9/9/6 culture leads to burnout. Passion drives but human costs high (Apple suicides).
Lambert says Academia has less pressure. Raschka says Balance is needed for sustainability.
Culture evolves as field matures.

Silicon Valley Bubble (2:24:49 – 2:28:46)
Hype vs. reality. Overvaluation risks burst.
Guests caution against echo chambers and to focus on real utility.
Potential correction in 2026 if progress slows.

Text Diffusion Models and Other New Research Directions (2:28:46 – 2:34:28)
Diffusion for text generation. emerging alternatives to transformers.
Diffusion handles sequences differently, potentially more efficient.
Niche adoption for specific tasks.

Tool Use (2:34:28 – 2:38:44)

Integrations reduce hallucinations. GPT-OSS leads.
Lambert: Tools > memorization.
Raschka: Tolls are essential for reliability.
Standard in all models by late 2026.

Continual Learning (2:38:44 – 2:44:06)

Avoiding catastrophic forgetting in updates.
Technical Explanations: Selective data in mid-training.
Predictions is that Continual Learning is Key for long-term model evolution.

Long Context (2:44:06 – 2:50:21)
KV cache optimizations and needle-in-haystack improvements.
Arguments: Raschka: Economy crucial; Lambert: Enables complex tasks.
Predictions: Million-token contexts routine.

Robotics (2:50:21 – 2:59:31)

AI in embodied agents and data challenges.
Guests see slow progress due to hardware and LLMs accelerate simulation.
Predict Breakthroughs in 2027-2028.

Timeline to AGI (2:59:31 – 3:06:47)

“Powerful AI” by 2028-2030. It will not be instant singularity.
Lambert says Gradual via scaling.
Raschka sees blockers like data persist.
They predict a moderately fast takeoff.

Will AI Replace Programmers? (3:06:47 – 3:25:18)

90% automation. humans on high-level design.
Raschka: Joy in struggle remains
Lambert: Shifts to verification.

Programmers evolve but will not be obsolete.

Is the Dream of AGI Dying? (3:25:18 – 3:32:07)

Hype fatigue but progress real.
Guests optimistic. focus on utility over hype.
AGI Dream persists but will be redefined (moving goalposts).

How AI Will Make Money? (3:32:07 – 3:36:29)
Subscriptions, enterprise tools, ads.
Predictions there will be diversification beyond APIs.

Big Acquisitions in 2026 (3:36:29 – 3:41:01)

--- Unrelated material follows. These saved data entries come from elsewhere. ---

/-- The k-th handle slot of an entry, and its declarations (R43, R67). -/
def Entry.handle (e : Entry) (k : Nat) : Nat :=
  match k with | 0 => e.handle0 | 1 => e.handle1 | 2 => e.handle2 | _ => e.handle3

def Entry.valid (e : Entry) (k : Nat) : Bool := k < 4 && bit e.access k

def Entry.writes (e : Entry) (k : Nat) : Bool := k < 4 && bit e.access (4 + k)

/-! ### The EMBER store (R121 to R124) -/

/-- The side that two of the three pointer copies select (R122): some false is A, some true is B. -/
def Ember.side (e : Ember) (pair : Nat) : Option Bool :=
  let (a, b, c) := Tab.get e.pointers (0x0F, 0x0F, 0x0F) pair
  let n := fun v => (if a = v then 1 else 0) + (if b = v then 1 else 0) + (if c = v then 1 else 0)
  if n 0x0F ≥ 2 then some false else if n 0xF0 ≥ 2 then some true else none

/-- The address in the array of row `row` under a scramble seed (R123). -/
def scrambled (seed : Bytes) (row : Nat) : Nat := if h : row < 4096 then (Config.rowPermutation seed).ahead ⟨row, h⟩ else row

/-- The row that stands at an address of the array. -/
def unscrambled (seed : Bytes) (at_ : Nat) : Nat := if h : at_ < 4096 then (Config.rowPermutation seed).back ⟨at_, h⟩ else at_

/-- The seed register that the epoch bit at an address names; none while it is cleared. -/
def Ember.seedOf (e : Ember) (at_ : Nat) : Option Bytes :=
  let x := if e.epochs.contains at_ then e.seedB else e.seedA
  if allZero x then none else some x

/-- Bytes masked or unmasked for an address under a seed. -/
def maskRow (seed : Bytes) (at_ : Nat) (v : Bytes) : Bytes := xorBytes (slice v 0 64) (slice (Config.emberMask seed at_) 0 64)

/-- A row unmasked; none where its seed is cleared, and where nothing has been written since the array was overwritten (R123). -/
def Ember.readRow (e : Ember) (row : Nat) : Option Bytes :=
  let a := scrambled e.scramble row
  (e.seedOf a).bind fun seed => (Tab.find e.rows a).map fun v => maskRow seed a v

/-- A row written masked under the seed its epoch bit names. -/
def Ember.writeRow (e : Ember) (row : Nat) (v : Bytes) : Ember :=
  let a := scrambled e.scramble row
  match e.seedOf a with
  | some seed => { e with rows := Tab.insert e.rows a (maskRow seed a v) }
  | none => e

def rowOf (pair : Nat) (b : Bool) : Nat := 2 * pair + b2n b

/-- The value of a pair (R122). -/
def Ember.read (e : Ember) (pair : Nat) : Option Bytes := (e.side pair).bind fun b => e.readRow (rowOf pair b)

/-- The shadow slot of a pair, which its pointer does not select (R124). -/
def Ember.shadow (e : Ember) (pair : Nat) : Bool := match e.side pair with | some b => !b | none => false

/-- Step 1 of an EMBER update: the shadow slot takes the value (R124). -/
def Ember.writeShadow (e : Ember) (pair : Nat) (v : Bytes) : Ember := e.writeRow (rowOf pair (e.shadow pair)) v

/-- Step 3: the three pointer copies flipped in one write (R122, R124). -/
def Ember.flip (e : Ember) (pair : Nat) (b : Bool) : Ember :=
  let p := if b then 0xF0 else 0x0F
  { e with pointers := Tab.put e.pointers (0x0F, 0x0F, 0x0F) pair (p, p, p) }

/-- An EMBER update that needs no attribute record: the shadow slot, then the pointer flip (R124). -/
def Ember.write (e : Ember) (pair : Nat) (v : Bytes) : Ember := (e.writeShadow pair v).flip pair (e.shadow pair)

/-- Both slots of a pair zeroed (R150). -/
def Ember.zero (e : Ember) (pair : Nat) : Ember := (e.writeRow (2 * pair) (zeros 64)).writeRow (2 * pair + 1) (zeros 64)

/-- The pair of an owner's root (R121). -/
def rootPair (d : Nat) : Nat := if d < 256 then d else 256

def State.root (s : State) (d : Nat) : Option Bytes := (s.ember.read (rootPair d)).map (·.take 32)

/-! ### Key derivation (R139) -/

/-- The counter-mode KDF of SP 800-108 with a PRF of `h` bits, for `l` bits. -/
def kdfCtr (prf : Bytes → Bytes) (h : Nat) (label context : Bytes) (l : Nat) : Bytes :=
  ((List.range (ceilDiv l h)).flatMap fun i =>
    prf (beBytes 4 (i + 1) ++ label ++ [0] ++ context ++ beBytes 4 l)).take (ceilDiv l 8)

def kdfCmac (key label context : Bytes) (l : Nat) : Bytes := kdfCtr (cmac (aes key)) 128 label context l

def kdfHmac (key label context : Bytes) (l : Nat) : Bytes := kdfCtr (hmacSha384 key) 384 label context l

/-- The record key of an owner (R147). -/
def recordKey (root : Bytes) (d : Nat) : Bytes :=
  kdfCmac root (ascii "KALLAN-RECORD") (leBytes 1 (if d < 256 then d else 0xFF)) 256

/-! ### Key records (R128, R147) -/

/-- The attribute block, bytes 8 to 39 of the record. -/
def Attr.block (a : Attr) : Bytes :=
  leBytes 1 a.usage ++ leBytes 1 a.alg ++ leBytes 2 a.length ++ leBytes 2 a.flags ++ leBytes 2 a.deriveTo ++
    leBytes 8 a.notBefore ++ leBytes 8 a.notAfter ++ leBytes 1 a.depth ++ zeros 7

/-- The 64 bytes of an attribute record (Table 5-4). -/
def Attr.bytes (a : Attr) : Bytes :=
  leBytes 4 a.handle ++ leBytes 4 a.generation ++ a.block ++ leBytes 12 a.nonceLimit ++ zeros 4 ++ slice a.tag 0 8

/-- The attribute record held at an offset of a block. -/
def attrAt (p : Bytes) (o : Nat) : Attr where
  handle := field p o 4
  generation := field p (o + 4) 4
  usage := byteAt p (o + 8)
  alg := byteAt p (o + 9)
  length := field p (o + 10) 2
  flags := field p (o + 12) 2
  deriveTo := field p (o + 14) 2
  notBefore := field p (o + 16) 8
  notAfter := field p (o + 24) 8
  depth := byteAt p (o + 32)
  nonceLimit := field p (o + 40) 12
  tag := slice p (o + 56) 8

/-- The values of LENGTH that form a row of Table 5-5 with an algorithm. -/
def lengthsOf (alg : Nat) : List Nat :=
  match alg with
  | 1 | 4 => [128] | 2 | 5 => [192] | 3 => [256]
  | 6 => [256] | 7 => [384] | 8 => [512]
  | 0x0A => [256] | 0x0B => [512]
  | 0x10 => [2048, 3072, 4096, 6144, 8192]
  | 0x20 => [256] | 0x21 => [384] | 0x22 => [521]
  | 0x23 | 0x25 => [255] | 0x24 | 0x26 => [448]
  | 0x30 => [512, 768, 1024]
  | 0x31 => [44, 65, 87]
  | _ => []

/-- Whether a key has a validity window (R128). -/
def Attr.windowed (a : Attr) : Bool := !(a.notBefore = 0 && a.notAfter = 0xFFFFFFFFFFFFFFFF)

/-- The key lives in EMBER: an operator key of index 0 to 0x6EF (R121). -/
def inEmber (h : Nat) : Bool := handleKind h = 2 && handleIndex h ≤ 0x6EF

def emberPair (h : Nat) : Nat := 272 + handleIndex h

/-- Bytes 0 to 95 of a slot, the additional data of its value (Table 5-10). -/
def Slot.aad (x : Slot) (len : Nat) : Bytes :=
  leBytes 8 x.recordSeq ++ leBytes 1 x.side ++ zeros 3 ++ leBytes 4 len ++ x.attr.bytes ++ slice x.iv 0 12 ++ zeros 4

/-- The value of a slot where it authenticates under the record key. -/
def Slot.open (x : Slot) (key : Bytes) : Option Bytes :=
  if x.recordSeq = 0 then none else gcmOpen (aes key) (slice x.iv 0 12) (x.aad x.value.length) x.value x.tag

/-- A slot sealed under the record key. -/
def sealSlot (key : Bytes) (recordSeq side : Nat) (attr : Attr) (iv value : Bytes) : Slot :=
  let x : Slot := { recordSeq := recordSeq, side := side, attr := attr, iv := iv }
  let (c, t) := gcmSeal (aes key) iv (x.aad value.length) value
  { x with value := c, tag := t }

/-- What a handle holds: nothing, an unreadable key, or its current slot's attributes, record sequence and value. -/
inductive KeyLook where
  | absent
  | corrupt
  | found (attr : Attr) (recordSeq : Nat) (value : Bytes)

/-- SIDE of a record that goes with a slot of an EMBER pair (Table 5-10). -/
def sideCode (b : Bool) : Nat := if b then 2 else 1

/-- The current slot of a record, with its place (false the first) and value: of the slots that authenticate the one of the highest
RECORD_SEQ; for an EMBER-resident key one whose SIDE is the pointer's choice (R147). -/
def KeyRec.current (r : KeyRec) (key : Bytes) (side : Option Nat) : Option (Bool × Slot × Bytes) :=
  let take := fun (b : Bool) (x : Slot) =>
    if side.all (· = x.side) then (x.open key).map fun v => (b, x, v) else none
  match take false r.slotA, take true r.slotB with
  | some x, some y => if y.2.1.recordSeq > x.2.1.recordSeq then some y else some x
  | some x, none => some x
  | none, y => y

/-- The SIDE that a handle's current record has: none for a key that is not EMBER-resident, `some none` where no two pointer copies
agree (R122, R147). -/
def Ember.sideOf (e : Ember) (h : Nat) : Option (Option Nat) :=
  if inEmber h then some ((e.side (emberPair h)).map sideCode) else none

/-- The key of an owner at a canonical handle (R147). -/
def State.lookKey (s : State) (owner h : Nat) : KeyLook :=
  match Tab.find (s.dom owner).keys (canonical h) with
  | none => .absent
  | some r =>
    match s.root owner with
    | none => .corrupt
    | some root =>
      match s.ember.sideOf h with
      | none =>
        match r.current (recordKey root owner) none with
        | some (_, x, v) => .found x.attr x.recordSeq v
        | none => .corrupt
      | some none => .corrupt
      | some (some side) =>
        match r.current (recordKey root owner) (some side), s.ember.read (emberPair h) with
        | some (_, x, _), some v => .found x.attr x.recordSeq (v.take (x.attr.length / 8))
        | _, _ => .corrupt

Consolidation. Big tech buying startups.
More mergers for compute/talent.

Future of OpenAI, Anthropic, Google DeepMind, xAI, Meta (3:41:01 – 3:53:35)
OpenAI innovative but chaotic.
Anthropic safety-focused.
Google scales.
xAI agile.
Meta open. (aka Meta just a big leading user for ads and social media)
Leaders consolidate power.

Manhattan Project for AI (3:53:35 – 4:00:10)
National efforts. Risks of centralization.
Balance collaboration with competition.

Future of NVIDIA, GPUs, and AI Compute Clusters (4:00:10 – 4:08:15)
Blackwell GPUs in Q1 2026; clusters grow to billions.
Technical Explanations: FP8/FP4 for throughput.
Predictions: NVIDIA dominates; alternatives emerge.

Future of Human Civilization (4:08:15 – End)
AI transforms biology/programming but risks like power concentration.
Optimism for positives and caution on ethics.
AI accelerates progress, humans adapt.